How many distinct products have been sold in each store? 

In [4]:
df = spark.read.format("csv").option("header", "true").load("../data/sales.csv")
df.printSchema()

root
 |-- product_id: string (nullable = true)
 |-- time_id: string (nullable = true)
 |-- customer_id: string (nullable = true)
 |-- promotion_id: string (nullable = true)
 |-- store_id: string (nullable = true)
 |-- store_sales: string (nullable = true)
 |-- store_cost: string (nullable = true)
 |-- unit_sales: string (nullable = true)



In [5]:
df.select("store_id", "product_id").distinct().show()

+--------+----------+
|store_id|product_id|
+--------+----------+
|       2|        22|
|       2|       138|
|       2|      1245|
|       2|       756|
|       3|       502|
|       3|       310|
|       3|      1009|
|       3|       315|
|       3|        42|
|       3|      1486|
|       3|        49|
|       3|       587|
|       3|       539|
|       6|      1238|
|       6|      1069|
|       6|      1401|
|       6|       152|
|       6|       162|
|       7|       273|
|       7|       752|
+--------+----------+
only showing top 20 rows



### Exercise 2

In [6]:
df = spark.read.format("csv").option("header", "true").load("../data/online-retail-dataset.csv")
df.printSchema()

root
 |-- InvoiceNo: string (nullable = true)
 |-- StockCode: string (nullable = true)
 |-- Description: string (nullable = true)
 |-- Quantity: string (nullable = true)
 |-- InvoiceDate: string (nullable = true)
 |-- UnitPrice: string (nullable = true)
 |-- CustomerID: string (nullable = true)
 |-- Country: string (nullable = true)



**Exercise 2.1**

What is the average quantity bought by the customer 14769?

In [7]:
from pyspark.sql.functions import col, avg

In [8]:
df.where(df.CustomerID == "14769").agg(avg(col("Quantity"))).collect()[0][0]

6.769652650822669

**Exercise 2.2**

What is the most occurring word in the items bought by the customers from France?

In [9]:
from pyspark.sql.functions import explode, split, concat, lit, desc

In [10]:
words = df.where(df.Country == "France").select("Description").select(explode(split(col("Description"), " ")).alias("word"))

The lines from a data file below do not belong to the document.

-- ==== Sys2Proof/Machine/Issue.lean ====
section
/-! DEFINITION. Accesses of lanes to memory, piece by piece (03 R71), and accesses that an instruction has issued and that are
performed later, each event on its own (R79, R84, R85). -/

namespace Sys2Proof.Machine

/-- The registers that a loaded value writes (R330): 8 and 16 bits are extended to 32. -/
def loadRegs (d : Nat) (sx : Bool) (bs : List Byte) : List (Nat × Word) :=
  if bs.length ≤ 2 then
    let w := 8 * bs.length
    let n := natLE bs
    [(d, word (if sx ∧ 2 ^ (w - 1) ≤ n then 2 ^ 32 + n - 2 ^ w else n))]
  else (List.range (bs.length / 4)).map fun i => (d + i, word (natLE ((bs.drop (4 * i)).take 4)))

/-- A piece read over the ordinary path, as an acquire load reads it at cell rank or wider (R46), or from scratchpad. -/
def State.readPiece (s : State) (core : Nat) (acq : Bool) : Piece → State × List Byte
  | .mem _ pa n a => if acq then s.l1LoadAcq core pa n a else s.l1Load core pa n a
  | .spad _ gid off n => (s, s.spadBytes gid off n)
  | .pad bs => (s, bs)
  | .given bs => (s, bs)

/-- A piece read over a path with a cache of its own (R52). -/
def State.readPath (s : State) (core asid : Nat) (k : PathKind) : Piece → State × List Byte
  | .mem _ pa n a => s.pathRead core k asid pa n a
  | .spad _ gid off n => (s, s.spadBytes gid off n)
  | .pad bs => (s, bs)
  | .given bs => (s, bs)

/-- The pieces of a lane read in order. -/
def State.readAll (s : State) (ps : List Piece) (rd : State → Piece → State × List Byte) : State × List Byte :=
  ps.foldl (fun e p => let r := rd e.1 p; (r.1, e.2 ++ r.2)) (s, [])

/-- Whether a piece read on a core would be poisoned (R68). -/
def State.poisonPiece (s : State) (core : Nat) (acq : Bool) : Piece → Bool
  | .mem _ pa n a => if a.uncached then s.poisonedHome pa n else s.poisonedAt core pa n acq (¬ a.nrd)
  | .spad _ gid off n => s.spadPoisoned gid off n
  | _ => false

/-- Whether a piece read over a path with a cache of its own would be poisoned. -/
def State.poisonPath (s : State) (core : Nat) (k : PathKind) : Piece → Bool
  | .mem _ pa n a => s.poisonedPath core k pa n a
  | .spad _ gid off n => s.spadPoisoned gid off n
  | _ => false

/-- Whether a piece read at a home is poisoned. -/
def State.poisonHome (s : State) : Piece → Bool
  | .mem _ pa n _ => s.poisonedHome pa n
  | .spad _ gid off n => s.spadPoisoned gid off n
  | _ => false

/-- A piece of bytes written under Table 2-1, or to scratchpad at its owner. -/
def State.writePiece (s : State) (gid core rank : Nat) (through : Bool) (bs : List Byte) : Piece → State
  | .mem _ pa n a => s.storeOf gid core pa (bs.take n) rank through a
  | .spad _ at_ off n => s.spadPut at_ off (bs.take n)
  | .pad _ => s
  | .given _ => s

/-- Whether two pieces share a byte. -/
def Piece.meets : Piece → Piece → Bool
  | .mem _ a n _, .mem _ b m _ => a < b + m && b < a + n
  | .spad _ g a n, .spad _ h b m => g = h && a < b + m && b < a + n
  | _, _ => false

/-- The address of a lane's first access (R24, Table 17-2). -/
def pieceAddr : List Piece → Nat
  | .mem va _ _ _ :: _ => va
  | .spad va _ _ _ :: _ => va
  | _ :: l => pieceAddr l
  | [] => 0

/-- The bytes of a piece. -/
def Piece.len : Piece → Nat
  | .mem _ _ n _ => n
  | .spad _ _ _ n => n
  | .pad bs => bs.length
  | .given bs => bs.length

/-- Whether an access to a piece is still to be performed. -/
def Piece.isOpen : Piece → Bool
  | .mem _ _ _ _ => true
  | .spad _ _ _ _ => true
  | _ => false

/-- The bytes that a piece holds: those of a place outside its tensor, and those of a performed access. -/
def Piece.held : Piece → List Byte
  | .pad bs => bs
  | .given bs => bs
  | _ => []

/-- Whether a piece lies in host memory. -/
def Piece.isHost : Piece → Bool
  | .mem _ pa _ _ => isHostMem pa
  | _ => false

/-- Whether a lane's access is of host memory. -/
def hostPieces (ps : List Piece) : Bool := ps.any Piece.isHost

/-- Whether an access reads: all but a store. -/
def How.reads : How → Bool
  | .store _ _ => false
  | _ => true

/-- A piece read as an access reads it. -/
def State.readBy (s : State) (core asid : Nat) (path : Option PathKind) (past : Bool) (p : Piece) : State × List Byte :=
  match path with
  | none => s.readPiece core past p
  | some k => s.readPath core asid k p

/-- Whether an atomic on a piece would consume poisoned data (R68): bytes that the core modified itself, else those at the
place of execution. -/
def State.poisonAtom (s : State) (core : Nat) : Piece → Bool
  | .mem _ pa n _ => s.poisonedAt core pa n true false
  | .spad _ gid off n => s.spadPoisoned gid off n
  | _ => false

/-- Whether an access would consume poisoned data (R68); a store consumes none. -/
def State.wouldPoison (s : State) (core : Nat) (h : How) (ps : List Piece) : Bool :=
  match h with
  | .load none past => ps.any (s.poisonPiece core past)
  | .load (some k) _ => ps.any (s.poisonPath core k)
  | .store _ _ => false
  | .atom => ps.any (s.poisonAtom core)

/-- An atomic on a piece, where it executes (R30, R57); its flags and saturations come with its acknowledgement (R138, R140). -/
def State.rmwPiece (s : State) (core : Nat) (r : Ref) (clause : Nat) (q : AtomReq) (p : Piece) : State × List Byte :=
  let fin (o : RmwOut) : State × List Byte :=
    let s := if o.flags = 0 then o.s else o.s.land r.gid r.role clause (.fsr o.flags)
    let s := if o.sat = 0 then s else s.land r.gid r.role clause (.sat o.sat)
    (s, bytesLE (atomBits q.ty / 8) o.old)
  match p with
  | .mem _ pa _ a => fin (s.rmwGlobal core pa a q)
  | .spad _ gid off _ => fin (s.rmwSpad gid off q)
  | p => (s, p.held)

/-- One piece of a lane's access performed, `off` bytes into it: the state, and the bytes read or written. -/
def State.doPiece (s : State) (asid core : Nat) (r : Ref) (clause : Nat) (h : How) (a : LaneArg) (off : Nat) (p : Piece) :
    State × List Byte :=
  match h, a with
  | .load path past, _ => s.readBy core asid path past p
  | .store rank through, .bytes bs =>
    let b := (bs.drop off).take p.len
    (s.writePiece r.gid core rank through b p, b)
  | .atom, .rmw q _ => s.rmwPiece core r clause q p
  | _, _ => (s, p.held)

/-- The elements that the bytes of a matrix hold. -/
def elemsOf (size : Nat) (bs : List Byte) (n : Nat) : List Nat :=
  (List.range n).map fun k => natLE ((bs.drop (k * size)).take size)

/-- One weight from the bytes of its words and its group's entry, the entry last (R321, R236). -/
def weightOf (q4 : Bool) (k : Nat) (bs : List Byte) : Nat :=
  let e := natLE (bs.drop (bs.length - 4))
  let w := natLE (bs.take (bs.length - 4))
  if q4 then expandWeight (bitsOf w (4 * k) 4) (bitsOf e 16 4) (e % 2 ^ 16)
  else expandWeight (bitsOf w (3 * k) 3) (bitsOf e 16 3) (e % 2 ^ 16)

/-- The weights of a lane from their bytes one after another: outside the tensor 2 bytes; else the words and the entry. -/
def weightsOf : List (Option (Bool × Nat)) → List Byte → List Nat
  | [], _ => []
  | none :: es, bs => natLE (bs.take 2) :: weightsOf es (bs.drop 2)
  | some (q4, k) :: es, bs =>
    let n := if q4 then 8 else 16
    weightOf q4 k (bs.take n) :: weightsOf es (bs.drop n)

/-- The words of an atomic's old value in its registers. -/
def oldRegs (dst : Option Nat) (bs : List Byte) : List (Nat × Word) :=
  match dst with
  | none => []
  | some d => loadRegs d false bs

/-- What a lane's access writes in the lane's registers, from the bytes it has read. -/
def LaneArg.out (a : LaneArg) (mregs : Nat) (l : Lane) (bs : List Byte) : LaneOut :=
  let slots (d : Nat) (m : Mat) : LaneOut := LaneOut.slots ((l.matWrite mregs d m).getD [])
  match a with
  | .into (.regs d sx) => LaneOut.regs (loadRegs d sx bs)
  | .into (.mat d r c ty) => slots d { r := r, c := c, ty := ty, el := elemsOf (typeBytes ty) bs (r * c) }
  | .into (.weights d r c es) => slots d { r := r, c := c, ty := 3, el := weightsOf es bs }
  | .bytes _ => LaneOut.regs []
  | .rmw _ dst => LaneOut.regs (oldRegs dst bs)

/-- What a load of a piece would read now; nothing is known of what the host or the tensor's pad holds. -/
def State.peekPiece (s : State) (core asid : Nat) (h : How) (p : Piece) : List Byte :=
  match h with
  | .load path past => if p.isOpen && ¬ p.isHost then (s.readBy core asid path past p).2 else List.replicate p.len 0
  | _ => []

/-- One piece of an issued access performed, `off` bytes into its lane. A load of bytes that have been poisoned since it issued was
performed before they were (log 83). -/
def State.latePiece (s : State) (e : Issue) (l : LaneAcc) (off : Nat) (p : Piece) : State × List Byte :=
  match e.how with
  | .load _ _ =>
    if s.wouldPoison e.core e.how [p] then (s, (l.seen.drop off).take p.len)
    else s.doPiece e.asid e.core e.path e.clause e.how l.arg off p
  | _ => s.doPiece e.asid e.core e.path e.clause e.how l.arg off p

/-- The pieces of a lane from an index on, performed while they are among `n` of an event and do not wait for the host: the
state, the pieces as they then stand. `off` bytes of the lane lie before them. -/
def State.doPieces (s : State) (e : Issue) (l : LaneAcc) : Nat → Nat → Nat → List Piece → State × List Piece
  | _, _, _, [] => (s, [])
  | skip, n, off, p :: ps =>
    if 0 < skip then
      let r := s.doPieces e l (skip - 1) n (off + p.len) ps
      (r.1, p :: r.2)
    else if n = 0 then (s, p :: ps)
    else if p.isOpen && ¬ (p.isHost && e.how.reads) then
      let d := s.latePiece e l off p
      let r := d.1.doPieces e l 0 (n - 1) (off + p.len) ps
      (r.1, .given d.2 :: r.2)
    else
      let r := s.doPieces e l 0 (n - 1) (off + p.len) ps
      (r.1, p :: r.2)

/-- An issued access by its operation. -/
def State.issueOf (s : State) (id : Nat) : Option Issue := s.issues.find? fun e => e.id = id

/-- The state with an issued access changed. -/
def State.modIssue (s : State) (id : Nat) (f : Issue → Issue) : State :=
  { s with issues := s.issues.map fun e => if e.id = id then f e else e }

/-- Whether every piece of a lane is performed. -/
def LaneAcc.over (l : LaneAcc) : Bool := l.pieces.all fun p => ¬ p.isOpen

/-- Bits of a done mask set (R349). -/
def State.markDone (s : State) (r : Ref) (k : Nat) (bits : LaneSet) : State :=
  s.modTeam r.gid r.role fun t => { t with done := tset t.done k (true, ((tget t.done k).map Prod.snd).getD 0 ||| bits) }

/-- A done mask cleared and freed. -/
def State.freeDone (s : State) (r : Ref) (k : Nat) : State :=
  (s.modTeam r.gid r.role fun t => { t with done := tdel t.done k }).modPath r fun p =>
    { p with heldDone := if p.heldDone = some k then none else p.heldDone }

/-- An instruction all of whose accesses are performed (R262, R349): its results wait as register writes, a done mask that it holds
is cleared and freed, or, where a lane failed, takes the bits of its loads; it acquires if it does; its clause waits for it no more. -/
def State.finishIssue (s : State) (e : Issue) : State :=
  let s : State := { s with issues := s.issues.filter fun k => k.id ≠ e.id }
  match tget s.groups e.path.gid with
  | none => s
  | some g => match tget g.teams e.path.role with
    | none => s
    | some t =>
      let outs := e.lanes.map fun l => (l.lane, l.arg.out t.mregs (t.lane l.lane) (l.pieces.flatMap Piece.held))
      let s := s.landOuts e.path e.clause (e.outs ++ outs)
      let s := match e.done with
        | none => s
        | some k => if e.ends then s.freeDone e.path k else
            s.markDone e.path k (laneSet (e.outs.map Prod.fst ++ e.lanes.map LaneAcc.lane))
      let s := match e.acq with
        | some rank => if e.ends then s.acquire e.core rank else s
        | none => s
      s.opDone e.path.gid e.path.role e.id

/-- What follows when a lane of an issued access has changed: a store's lane that is over sets its done bit (R349), and the
instruction finishes with its last lane. -/
def State.settleLane (s : State) (id lane : Nat) : State :=
  match s.issueOf id with
  | none => s
  | some e => match e.lanes.find? fun l => l.lane = lane with
    | none => s
    | some l =>
      let s := match e.done with
        | some k => if l.over && ¬ e.how.reads then s.markDone e.path k (laneSet [lane]) else s
        | none => s
      if e.lanes.all LaneAcc.over then s.finishIssue e else s

/-- One event of a lane of an issued access is performed (R71): the pieces from `grain` times its index on. -/
def State.doEvent (s : State) (id lane i : Nat) : State :=
  match s.issueOf id with
  | none => s
  | some e => match e.lanes.find? fun l => l.lane = lane with
    | none => s
    | some l =>
      let r := s.doPieces e l (l.grain * i) l.grain 0 l.pieces
      let put (k : LaneAcc) : LaneAcc := if k.lane = lane then { k with pieces := r.2 } else k
      (r.1.modIssue id fun e => { e with lanes := e.lanes.map put }).settleLane id lane

/-- Every event of an issued access that does not wait for the host, in order. -/
def State.doIssue (s : State) (e : Issue) : State :=
  e.lanes.foldl (fun s l => (List.range l.pieces.length).foldl (fun s i => s.doEvent e.id l.lane i) s) s

/-- The issued accesses that a test selects are performed, the oldest first; what waits for the host is not (R79). -/
def State.flush (s : State) (sel : Issue → Bool) : State :=
  if s.issues.isEmpty then s else (s.issues.filter sel).foldl (fun s e => s.doIssue e) s

/-- Whether an issued access belongs to a team. -/
def Issue.ofTeam (gid role : Nat) (e : Issue) : Bool := e.path.gid = gid && e.path.role = role

/-- Whether an issued access precedes, in program order, what a path does now. -/
def Issue.before (r : Ref) (e : Issue) : Bool := e.ofTeam r.gid r.role && e.slots.getLsbD r.slot

/-- Whether an LDF precedes, in program order, what a path does now. -/
def Ldf.ofPath (l : Ldf) (r : Ref) : Bool := l.path.gid = r.gid && l.path.role = r.role && l.slots.getLsbD r.slot

/-- Whether a piece of an issued access waits for the host (R35). -/
def Issue.waitsHost (e : Issue) : Bool := e.how.reads && e.lanes.any fun l => l.pieces.any fun p => p.isOpen && p.isHost

/-- The accesses that a team has issued and not performed and that share a byte with an access of its own are performed before it
(Coherence, R83). -/
def State.catchUp (s : State) (r : Ref) (ps : List Piece) : State :=
  s.flush fun e => e.ofTeam r.gid r.role && e.lanes.any fun l => l.pieces.any fun p => ps.any p.meets

end Sys2Proof.Machine
end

words_count = words.groupby(words.word).count().orderBy(col("count").desc())

words_count.collect()[1][0]

'RED'

### Exercise 3

In [11]:
data_rdd = spark.sparkContext.textFile("../data/employee_info.csv")

**Exercise 3.1**

How many police officers are there at the POLICE department?

In [12]:
def filter_fun(x):
    return True if "POLICE OFFICER" in x else False

In [13]:
data_rdd.filter(filter_fun).count()

10639

**Exercise 3.2**

Who is the lieutenant with the highest salary at the FIRE department?

In [14]:
import re

from operator import add

In [15]:
def filter_fun(x):
    return True if "FIRE" in x and re.search(r"\b,LIEUTENANT,\b", x) is not None else False

def map_fun(x):
    values = x.split(",")
    
    return (float(values[-2]), values[1] + " " + values[0])

In [16]:
fire_lieutenant_rdd = data_rdd.filter(filter_fun)

fire_lieutenant_rdd.map(map_fun).sortByKey(ascending=False).take(1) 

[(114846.0, 'TIM P EDWARDS')]

In [17]:
# Stop the spark context
spark.stop()